━━━ Recorded data ━━━

-- ==== Sys2Proof/Machine/HeadDrive.lean ====
section
/-! DEFINITION. The Head Drive: live set, rasterising, heat history, phases and line period (Chapter 8). -/

namespace Sys2Proof.Machine

/-! ### Live set and raster (R165 to R167) -/

/-- The last line of an entry's visible box (R165). -/
def Element.lastLine (e : Element) : Nat := e.top + e.lines - 1

/-- The entries from the list position on whose top line equals l: the walk stops at the first whose
top line is above l (R165). -/
def takeLine (l : Nat) : List Element → List Element
  | [] => []
  | e :: es => if e.top ≤ l then e :: takeLine l es else []

/-- The live set and list position brought up to date for a printed line (R165). -/
def Drive.updateLive (d : Drive) (elements : List Element) (l : Nat) : Drive :=
  let walked := takeLine l (elements.drop d.listPosition)
  { d with live := (d.live.filter fun e => decide (l ≤ e.lastLine)) ++
             walked.filter fun e => e.top == l,
           listPosition := d.listPosition + walked.length }

/-- The bit of a glyph bitmap at a row and column (R60, R212). -/
def glyphBit (rd : Reader) (bitmap width row col : Nat) : Bool :=
  (rd (bitmap + row * ceilDiv width 8 + col / 8)).testBit (7 - col % 8)

/-- Form dot d of a live entry is set in line l; glyphs are read by the content of the body at a
position of the pinned bodies (R166). -/
def Element.setsDot (glyphs : Nat → Reader) (e : Element) (l d : Nat) : Bool :=
  decide (e.left ≤ d) && decide (d < e.left + e.dots) &&
  match e.kind with
  | .bar => true
  | .rule => true
  | .glyph =>
    if e.rot90 then
      glyphBit (glyphs e.glyphBody) e.bitmap e.width (e.cellLeft + e.height - 1 - d) (l - e.cellTop)
    else glyphBit (glyphs e.glyphBody) e.bitmap e.width (l - e.cellTop) (d - e.cellLeft)

/-- The line's dots: the head elements fired, ascending (R166, R167). -/
def rasterLine (glyphs : Nat → Reader) (live : List Element) (l margin dotCount : Nat) : List Nat :=
  (List.range dotCount).filter fun e =>
    decide (margin ≤ e) && live.any fun x => x.setsDot glyphs l (e - margin)

/-! ### History and phases (R168 to R171) -/

/-- The history classes in the order their phases fire (R168, R169). -/
inductive HistoryClass where
  | both | prevOnly | olderOnly | neither
  deriving DecidableEq, Repr

/-- The number of a class in the strobe table (R211). -/
def HistoryClass.code : HistoryClass → Nat
  | .both => 0
  | .prevOnly => 1
  | .olderOnly => 2
  | .neither => 3

/-- The order of firing (R169). -/
def HistoryClass.all : List HistoryClass := [.both, .prevOnly, .olderOnly, .neither]

/-- The class of a dot (R168). -/
def historyClass (previous older : List Nat) (e : Nat) : HistoryClass :=
  match previous.contains e, older.contains e with
  | true, true => .both
  | true, false => .prevOnly
  | false, true => .olderOnly
  | false, false => .neither

/-- A list cut into parts of at most k, in order (R169); one round for each element is enough. -/
def chunks (k : Nat) : Nat → List Nat → List (List Nat)
  | 0, _ => []
  | r + 1, l => if l.isEmpty then [] else l.take k :: chunks k r (l.drop k)

/-- The width of the sub-phases of a class (R170). -/
def strobeWidth (p : Profile) (band : Band) (darkness : Int) (c : HistoryClass) : Nat :=
  p.strobe.getD (3 * c.code + band.code) 0 * (16 + darkness).toNat / 16

/-- The sub-phases of a line's dots (R169, R170). -/
def subPhases (p : Profile) (band : Band) (darkness : Int) (previous older dots : List Nat) :
    List SubPhase :=
  (HistoryClass.all.map fun c =>
    let ds := dots.filter fun e => historyClass previous older e == c
    (chunks p.maxDots ds.length ds).map fun part =>
      (⟨part, strobeWidth p band darkness c⟩ : SubPhase)).flatten

/-- The busy time of a printed line (R171). -/
def busyTime (phases : List SubPhase) : Nat :=
  (phases.map fun x => x.width).sum + Config.lineOverhead

/-- The period of a printed line (R171). -/
def printedPeriod (p : Profile) (phases : List SubPhase) : Nat := max p.linePeriod (busyTime phases)

/-- The history moves on when the line's phases have all been fired (R168). -/
def Drive.moveOn (d : Drive) : Drive :=
  { d with older := d.previous, previous := d.lineDots, lineDots := [], firing := [] }

/-- The content of the bodies a label pinned, by position (R166). -/
def State.glyphContents (s : State) (l : Label) : Nat → Reader := fun k =>
  match l.pinned[k]? with
  | some (h, v) => s.versionContent h v
  | none => fun _ => 0

/-- A printed line begins at the drive: live set, line's dots, phases; a line without dots moves the
history on at once (R165 to R169). The left margin is that of the profile as it stands (R167, log 31). -/
def State.rasterise (s : State) (n : StationNo) (p : Profile) (l : Label) (d : Drive) : Drive :=
  let t := s.station n
  let line := d.nextLine
  let d1 := d.updateLive (s.entries l.elementBlocks (l.elementCount.getD 0)) line
  let dots := rasterLine (s.glyphContents l) d1.live line p.leftMargin t.dotCount
  let phases := subPhases p t.thermal.band (formDarkness (s.formContent l)) d.previous d.older dots
  let d2 := { d1 with nextLine := line + 1, lineDots := dots, firing := phases }
  if phases.isEmpty then d2.moveOn else d2

end Sys2Proof.Machine
end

━━━

*What to produce:* Your reply must repeat the records above exactly and in full.

*Solution for this exercise:*
-- ==== Sys2Proof/Machine/HeadDrive.lean ====
section
/-! DEFINITION. The Head Drive: live set, rasterising, heat history, phases and line period (Chapter 8). -/

namespace Sys2Proof.Machine

/-! ### Live set and raster (R165 to R167) -/

/-- The last line of an entry's visible box (R165). -/
def Element.lastLine (e : Element) : Nat := e.top + e.lines - 1

/-- The entries from the list position on whose top line equals l: the walk stops at the first whose
top line is above l (R165). -/
def takeLine (l : Nat) : List Element → List Element
  | [] => []
  | e :: es => if e.top ≤ l then e :: takeLine l es else []

/-- The live set and list position brought up to date for a printed line (R165). -/
def Drive.updateLive (d : Drive) (elements : List Element) (l : Nat) : Drive :=
  let walked := takeLine l (elements.drop d.listPosition)
  { d with live := (d.live.filter fun e => decide (l ≤ e.lastLine)) ++
             walked.filter fun e => e.top == l,
           listPosition := d.listPosition + walked.length }

/-- The bit of a glyph bitmap at a row and column (R60, R212). -/
def glyphBit (rd : Reader) (bitmap width row col : Nat) : Bool :=
  (rd (bitmap + row * ceilDiv width 8 + col / 8)).testBit (7 - col % 8)

/-- Form dot d of a live entry is set in line l; glyphs are read by the content of the body at a
position of the pinned bodies (R166). -/
def Element.setsDot (glyphs : Nat → Reader) (e : Element) (l d : Nat) : Bool :=
  decide (e.left ≤ d) && decide (d < e.left + e.dots) &&
  match e.kind with
  | .bar => true
  | .rule => true
  | .glyph =>
    if e.rot90 then
      glyphBit (glyphs e.glyphBody) e.bitmap e.width (e.cellLeft + e.height - 1 - d) (l - e.cellTop)
    else glyphBit (glyphs e.glyphBody) e.bitmap e.width (l - e.cellTop) (d - e.cellLeft)

/-- The line's dots: the head elements fired, ascending (R166, R167). -/
def rasterLine (glyphs : Nat → Reader) (live : List Element) (l margin dotCount : Nat) : List Nat :=
  (List.range dotCount).filter fun e =>
    decide (margin ≤ e) && live.any fun x => x.setsDot glyphs l (e - margin)

/-! ### History and phases (R168 to R171) -/

/-- The history classes in the order their phases fire (R168, R169). -/
inductive HistoryClass where
  | both | prevOnly | olderOnly | neither
  deriving DecidableEq, Repr

/-- The number of a class in the strobe table (R211). -/
def HistoryClass.code : HistoryClass → Nat
  | .both => 0
  | .prevOnly => 1
  | .olderOnly => 2
  | .neither => 3

/-- The order of firing (R169). -/
def HistoryClass.all : List HistoryClass := [.both, .prevOnly, .olderOnly, .neither]

/-- The class of a dot (R168). -/
def historyClass (previous older : List Nat) (e : Nat) : HistoryClass :=
  match previous.contains e, older.contains e with
  | true, true => .both
  | true, false => .prevOnly
  | false, true => .olderOnly
  | false, false => .neither

/-- A list cut into parts of at most k, in order (R169); one round for each element is enough. -/
def chunks (k : Nat) : Nat → List Nat → List (List Nat)
  | 0, _ => []
  | r + 1, l => if l.isEmpty then [] else l.take k :: chunks k r (l.drop k)

/-- The width of the sub-phases of a class (R170). -/
def strobeWidth (p : Profile) (band : Band) (darkness : Int) (c : HistoryClass) : Nat :=
  p.strobe.getD (3 * c.code + band.code) 0 * (16 + darkness).toNat / 16

/-- The sub-phases of a line's dots (R169, R170). -/
def subPhases (p : Profile) (band : Band) (darkness : Int) (previous older dots : List Nat) :
    List SubPhase :=
  (HistoryClass.all.map fun c =>
    let ds := dots.filter fun e => historyClass previous older e == c
    (chunks p.maxDots ds.length ds).map fun part =>
      (⟨part, strobeWidth p band darkness c⟩ : SubPhase)).flatten

/-- The busy time of a printed line (R171). -/
def busyTime (phases : List SubPhase) : Nat :=
  (phases.map fun x => x.width).sum + Config.lineOverhead

/-- The period of a printed line (R171). -/
def printedPeriod (p : Profile) (phases : List SubPhase) : Nat := max p.linePeriod (busyTime phases)

/-- The history moves on when the line's phases have all been fired (R168). -/
def Drive.moveOn (d : Drive) : Drive :=
  { d with older := d.previous, previous := d.lineDots, lineDots := [], firing := [] }

/-- The content of the bodies a label pinned, by position (R166). -/
def State.glyphContents (s : State) (l : Label) : Nat → Reader := fun k =>
  match l.pinned[k]? with
  | some (h, v) => s.versionContent h v
  | none => fun _ => 0

/-- A printed line begins at the drive: live set, line's dots, phases; a line without dots moves the
history on at once (R165 to R169). The left margin is that of the profile as it stands (R167, log 31). -/
def State.rasterise (s : State) (n : StationNo) (p : Profile) (l : Label) (d : Drive) : Drive :=
  let t := s.station n
  let line := d.nextLine
  let d1 := d.updateLive (s.entries l.elementBlocks (l.elementCount.getD 0)) line
  let dots := rasterLine (s.glyphContents l) d1.live line p.leftMargin t.dotCount
  let phases := subPhases p t.thermal.band (formDarkness (s.formContent l)) d.previous d.older dots
  let d2 := { d1 with nextLine := line + 1, lineDots := dots, firing := phases }
  if phases.isEmpty then d2.moveOn else d2

end Sys2Proof.Machine
end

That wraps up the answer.